▶ _ASSIGNED TASK_
Look through the entries below and show every line containing the word "code".

═══ INPUT FOR THIS TASK ═══

-- ==== Sys2Proof/Laws/RegFrameRun.lean ====
section
/-! SUPPORT. The registers that the beam feed's ledger, the bound run and the memory channels leave as they were: one lemma for each operation and each command (see RegFrame). -/

namespace Sys2Proof.Laws

open Sys2Proof.Machine

/-! Run. -/

theorem rg_sendBlocks {W : Nat} {s0 : State} {s : State} {bs : List (Nat × Nat)} (hs : Rg W s0 s) :
    Rg W s0 (State.sendBlocks s bs) := by
  unfold State.sendBlocks
  repeat' first
    | (extract_lets +onlyGivenNames z; clear_value z; revert z; intro _)
    | (with_reducible refine Rg.of ?_); with_reducible assumption

theorem rg_failLane {W : Nat} {s0 : State} {s : State} {p : Nat} {code : Nat} {st : LaneState} (hw : 256 ||| W = W) (hs : Rg W s0 s) :
    Rg W s0 (State.failLane s p code st) := by
  unfold State.failLane
  repeat' first
    | with_reducible assumption
    | with_reducible refine Rg.setReg (Fr.bit hw (by rw [blk_LNK_LN_INJ]; decide)) ?_
    | with_reducible refine rg_modLane ?_

theorem rg_laneLost {W : Nat} {s0 : State} {s : State} {p : Nat} (hs : Rg W s0 s) :
    Rg W s0 (State.laneLost s p) := by
  unfold State.laneLost
  repeat' first
    | with_reducible assumption
    | with_reducible refine rg_histBump ?_

theorem rg_sendEnd {W : Nat} {s0 : State} {s : State} (hs : Rg W s0 s) :
    Rg W s0 (State.sendEnd s) := by
  unfold State.sendEnd
  repeat' first
    | intro _
    | with_reducible assumption
    | (extract_lets +onlyGivenNames z; guard_hyp z : State := _; refine Rg.cut (x := z) ?_ (fun _ => ?_); rotate_left; clear_value z; revert z; intro _ _; rotate_left; unfold z; clear z)
    | (extract_lets +onlyGivenNames z; clear_value z; revert z; intro _)
    | with_reducible refine rg_modRun ?_
    | with_reducible refine rg_sendBlocks ?_
    | with_reducible apply Rg.ite
    | (with_reducible refine Rg.of ?_); with_reducible assumption
    | split

theorem rg_trkLog {W : Nat} {s0 : State} {s : State} {code : Nat} {stop : Bool} (hw : 128 ||| W = W) (hs : Rg W s0 s) :
    Rg W s0 (State.trkLog s code stop) := by
  unfold State.trkLog
  repeat' first
    | with_reducible assumption
    | with_reducible refine Rg.setRegs hw (by simp only [List.length_cons, List.length_nil]; decide) ?_

theorem rg_lnkLog {W : Nat} {s0 : State} {s : State} {code : Nat} {lane : Nat} {llane : Nat} (hw : 256 ||| W = W) (hs : Rg W s0 s) :
    Rg W s0 (State.lnkLog s code lane llane) := by
  unfold State.lnkLog
  repeat' first
    | with_reducible assumption
    | with_reducible refine Rg.setRegs hw (by simp only [List.length_cons, List.length_nil]; decide) ?_
    | with_reducible refine Rg.bump (Fr.bit hw rfl) ?_

theorem rg_nakCount {W : Nat} {s0 : State} {s : State} {p : Nat} (hw : 256 ||| W = W) (hs : Rg W s0 s) :
    Rg W s0 (State.nakCount s p) := by
  unfold State.nakCount
  repeat' first
    | with_reducible assumption
    | with_reducible refine rg_laneLost ?_
    | with_reducible refine Rg.bump (Fr.bit hw rfl) ?_
    | with_reducible refine Rg.bump (Fr.bit hw (by rw [blk_LNK_LN_NAK]; decide)) ?_

theorem rg_laneDown {W : Nat} {s0 : State} {s : State} {l : Nat} {p : Nat} (hw : 256 ||| W = W) (hs : Rg W s0 s) :
    Rg W s0 (State.laneDown s l p) := by
  unfold State.laneDown
  repeat' first
    | (extract_lets +onlyGivenNames z; clear_value z; revert z; intro _)
    | with_reducible refine rg_lnkLog hw ?_
    | (with_reducible refine Rg.of ?_); with_reducible assumption

theorem rg_retireLane {W : Nat} {s0 : State} {s : State} {p : Nat} (hw : 8192 ||| W = W) (hs : Rg W s0 s) :
    Rg W s0 (State.retireLane s p) := by
  unfold State.retireLane
  repeat' first
    | with_reducible assumption
    | with_reducible refine rg_withyChange hw ?_
    | with_reducible refine rg_modLane ?_

theorem rg_writeEntry {W : Nat} {s0 : State} {s : State} {r : Run} {es : List HoleEntry} (hw : 1600 ||| W = W) (hs : Rg W s0 s) :
    Rg W s0 (State.writeEntry s r es) := by
  unfold State.writeEntry
  repeat' first
    | with_reducible assumption
    | with_reducible refine Rg.setReg (Fr.bit hw rfl) ?_
    | with_reducible refine rg_memWrite (Fr.sub (V := 1600) rfl hw) ?_
    | split

theorem rg_swapOut {W : Nat} {s0 : State} {s : State} {p : Nat} (hw : 8192 ||| W = W) (hs : Rg W s0 s) :
    Rg W s0 (State.swapOut s p) := by
  unfold State.swapOut
  repeat' first
    | intro _
    | with_reducible assumption
    | (extract_lets +onlyGivenNames z; guard_hyp z : State := _; refine Rg.cut (x := z) ?_ (fun _ => ?_); rotate_left; clear_value z; revert z; intro _ _; rotate_left; unfold z; clear z)
    | (extract_lets +onlyGivenNames z; clear_value z; revert z; intro _)
    | with_reducible refine rg_withyChange hw ?_
    | with_reducible refine rg_retireLane hw ?_
    | with_reducible apply Rg.ite

theorem rg_addShots {W : Nat} {s0 : State} {s : State} {n : Nat} (hw : 41024 ||| W = W) (hs : Rg W s0 s) :
    Rg W s0 (State.addShots s n) := by
  unfold State.addShots
  repeat' first
    | intro _
    | with_reducible assumption
    | with_reducible refine rg_once ?_ ?_
    | with_reducible refine rg_modRun ?_
    | with_reducible refine Rg.bumpBy (Fr.bit hw rfl) ?_
    | with_reducible refine rg_raise (Fr.sub (V := 41024) rfl hw) ?_
    | with_reducible apply Rg.ite

theorem rg_bmfLog {W : Nat} {s0 : State} {s : State} {reason : Nat} {quad : Nat} {tick : Nat} (hw : 41024 ||| W = W) (hs : Rg W s0 s) :
    Rg W s0 (State.bmfLog s reason quad tick) := by
  unfold State.bmfLog
  repeat' first
    | with_reducible assumption
    | with_reducible refine rg_raise (Fr.sub (V := 41024) rfl hw) ?_
    | with_reducible refine Rg.setRegs hw (by simp only [List.length_cons, List.length_nil]; decide) ?_
    | with_reducible refine Rg.bump (Fr.bit hw rfl) ?_

theorem rg_addShort {W : Nat} {s0 : State} {s : State} {n : Nat} (hw : 41024 ||| W = W) (hs : Rg W s0 s) :
    Rg W s0 (State.addShort s n) := by
  unfold State.addShort
  repeat' first
    | intro _
    | with_reducible assumption
    | with_reducible refine rg_once ?_ ?_
    | with_reducible refine rg_modRun ?_
    | with_reducible refine Rg.bumpBy (Fr.bit hw rfl) ?_
    | with_reducible refine rg_raise (Fr.sub (V := 41024) rfl hw) ?_
    | with_reducible apply Rg.ite

theorem rg_giveSpare {W : Nat} {s0 : State} {s : State} {l : Nat} {p : Nat} {sp : Nat} (hw : 41216 ||| W = W) (hs : Rg W s0 s) :
    Rg W s0 (State.giveSpare s l p sp) := by
  unfold State.giveSpare
  repeat' first
    | with_reducible assumption
    | (extract_lets +onlyGivenNames z; guard_hyp z : State := _; refine Rg.cut (x := z) ?_ (fun _ => ?_); rotate_left; clear_value z; revert z; intro _ _; rotate_left; unfold z; clear z)
    | (extract_lets +onlyGivenNames z; clear_value z; revert z; intro _)
    | (extract_lets +onlyGivenNames z; revert z; intro _)
    | with_reducible refine rg_modLane ?_
    | with_reducible refine rg_sendBlocks ?_
    | with_reducible refine rg_raise (Fr.sub (V := 41216) rfl hw) ?_
    | with_reducible refine rg_swapOut (Fr.sub (V := 41216) rfl hw) ?_
    | with_reducible refine Rg.bump (Fr.bit hw rfl) ?_
    | split

theorem rg_takeShorts {W : Nat} {s0 : State} {s : State} {m : HoleMark} (hw : 41024 ||| W = W) (hs : Rg W s0 s) :
    Rg W s0 (State.takeShorts s m) := by
  unfold State.takeShorts
  repeat' first
    | (extract_lets +onlyGivenNames z; clear_value z; revert z; intro _)
    | with_reducible refine rg_addShort hw ?_
    | (with_reducible refine Rg.of ?_); with_reducible assumption

theorem rg_holeRaw {W : Nat} {s0 : State} {s : State} {c : HoleCause} {k : Nat} {r0 : Nat} {r1 : Nat} (hw : 42560 ||| W = W) (hs : Rg W s0 s) :
    Rg W s0 (State.holeRaw s c k r0 r1) := by
  unfold State.holeRaw
  repeat' first
    | intro _
    | with_reducible assumption
    | (extract_lets +onlyGivenNames z; guard_hyp z : State := _; refine Rg.cut (x := z) ?_ (fun _ => ?_); rotate_left; clear_value z; revert z; intro _ _; rotate_left; unfold z; clear z)
    | (extract_lets +onlyGivenNames z; clear_value z; revert z; intro _)
    | with_reducible refine rg_takeShorts (Fr.sub (V := 42560) rfl hw) ?_
    | with_reducible refine rg_addShots (Fr.sub (V := 42560) rfl hw) ?_
    | with_reducible refine rg_writeEntry (Fr.sub (V := 42560) rfl hw) ?_
    | with_reducible refine rg_modRun ?_
    | with_reducible apply Rg.ite
    | (with_reducible refine Rg.of ?_); with_reducible assumption
    | split

theorem rg_truncateAt {W : Nat} {s0 : State} {s : State} {r : Run} {src : Nat} {t : Int} {stop : Bool} (hw : 41025 ||| W = W) (hs : Rg W s0 s) :
    Rg W s0 (State.truncateAt s r src t stop) := by
  unfold State.truncateAt
  repeat' first
    | intro _
    | with_reducible assumption
    | (extract_lets +onlyGivenNames z; guard_hyp z : State := _; refine Rg.cut (x := z) ?_ (fun _ => ?_); rotate_left; clear_value z; revert z; intro _ _; rotate_left; unfold z; clear z)
    | (extract_lets +onlyGivenNames z; clear_value z; revert z; intro _)
    | with_reducible refine Rg.setRegs hw (by simp only [List.length_cons, List.length_nil]; decide) ?_
    | with_reducible refine Rg.bump (Fr.bit hw rfl) ?_
    | with_reducible refine rg_modRun ?_
    | with_reducible refine rg_takeShorts (Fr.sub (V := 41025) rfl hw) ?_
    | with_reducible refine rg_addShots (Fr.sub (V := 41025) rfl hw) ?_
    | with_reducible refine rg_sendEnd ?_
    | with_reducible apply Rg.ite
    | (with_reducible refine Rg.of ?_); with_reducible assumption

theorem rg_closeRun {W : Nat} {s0 : State} {s : State} {r : Run} {ending : Nat} (hw : 43170 ||| W = W) (hs : Rg W s0 s) :
    Rg W s0 (State.closeRun s r ending) := by
  unfold State.closeRun
  repeat' first
    | with_reducible assumption
    | (extract_lets +onlyGivenNames z; guard_hyp z : State := _; refine Rg.cut (x := z) ?_ (fun _ => ?_); rotate_left; clear_value z; revert z; intro _ _; rotate_left; unfold z; clear z)
    | (extract_lets +onlyGivenNames z; clear_value z; revert z; intro _)
    | with_reducible refine rg_releaseHint (Fr.sub (V := 43170) rfl hw) ?_
    | with_reducible refine rg_tellRunEnd (Fr.sub (V := 43170) rfl hw) ?_
    | with_reducible refine rg_trigger (Fr.sub (V := 43170) rfl hw) ?_
    | (with_reducible refine Rg.of ?_); with_reducible assumption

theorem rg_endRun {W : Nat} {s0 : State} {s : State} (hw : 44770 ||| W = W) (hs : Rg W s0 s) :
    Rg W s0 (State.endRun s) := by
  unfold State.endRun
  repeat' first
    | intro _
    | with_reducible assumption
    | (extract_lets +onlyGivenNames z; guard_hyp z : State := _; refine Rg.cut (x := z) ?_ (fun _ => ?_); rotate_left; clear_value z; revert z; intro _ _; rotate_left; unfold z; clear z)
    | (extract_lets +onlyGivenNames z; clear_value z; revert z; intro _)
    | with_reducible refine rg_writeEntry (Fr.sub (V := 44770) rfl hw) ?_
    | with_reducible refine rg_modRun ?_
    | with_reducible refine rg_memWrite (Fr.sub (V := 44770) rfl hw) ?_
    | with_reducible refine rg_modWork ?_
    | with_reducible refine rg_keepPasses ?_
    | with_reducible refine rg_sweepWorks ?_
    | with_reducible refine rg_closeRun (Fr.sub (V := 44770) rfl hw) ?_
    | with_reducible apply Rg.ite
    | (with_reducible refine Rg.of ?_); with_reducible assumption
    | split

theorem rg_abandonRun {W : Nat} {s0 : State} {s : State} {r : Run} {src : Nat} (hw : 44707 ||| W = W) (hs : Rg W s0 s) :
    Rg W s0 (State.abandonRun s r src) := by
  unfold State.abandonRun
  repeat' first
    | with_reducible assumption
    | (extract_lets +onlyGivenNames z; guard_hyp z : State := _; refine Rg.cut (x := z) ?_ (fun _ => ?_); rotate_left; clear_value z; revert z; intro _ _; rotate_left; unfold z; clear z)
    | with_reducible refine rg_next ?_
    | with_reducible refine Rg.setRegs hw (by simp only [List.length_cons, List.length_nil]; decide) ?_
    | with_reducible refine Rg.bump (Fr.bit hw rfl) ?_
    | with_reducible refine rg_abandonWork (Fr.sub (V := 44707) rfl hw) ?_
    | with_reducible refine rg_closeRun (Fr.sub (V := 44707) rfl hw) ?_
    | split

═══

▶ _ANSWER_
theorem rg_failLane {W : Nat} {s0 : State} {s : State} {p : Nat} {code : Nat} {st : LaneState} (hw : 256 ||| W = W) (hs : Rg W s0 s) :
    Rg W s0 (State.failLane s p code st) := by
theorem rg_trkLog {W : Nat} {s0 : State} {s : State} {code : Nat} {stop : Bool} (hw : 128 ||| W = W) (hs : Rg W s0 s) :
    Rg W s0 (State.trkLog s code stop) := by
theorem rg_lnkLog {W : Nat} {s0 : State} {s : State} {code : Nat} {lane : Nat} {llane : Nat} (hw : 256 ||| W = W) (hs : Rg W s0 s) :
    Rg W s0 (State.lnkLog s code lane llane) := by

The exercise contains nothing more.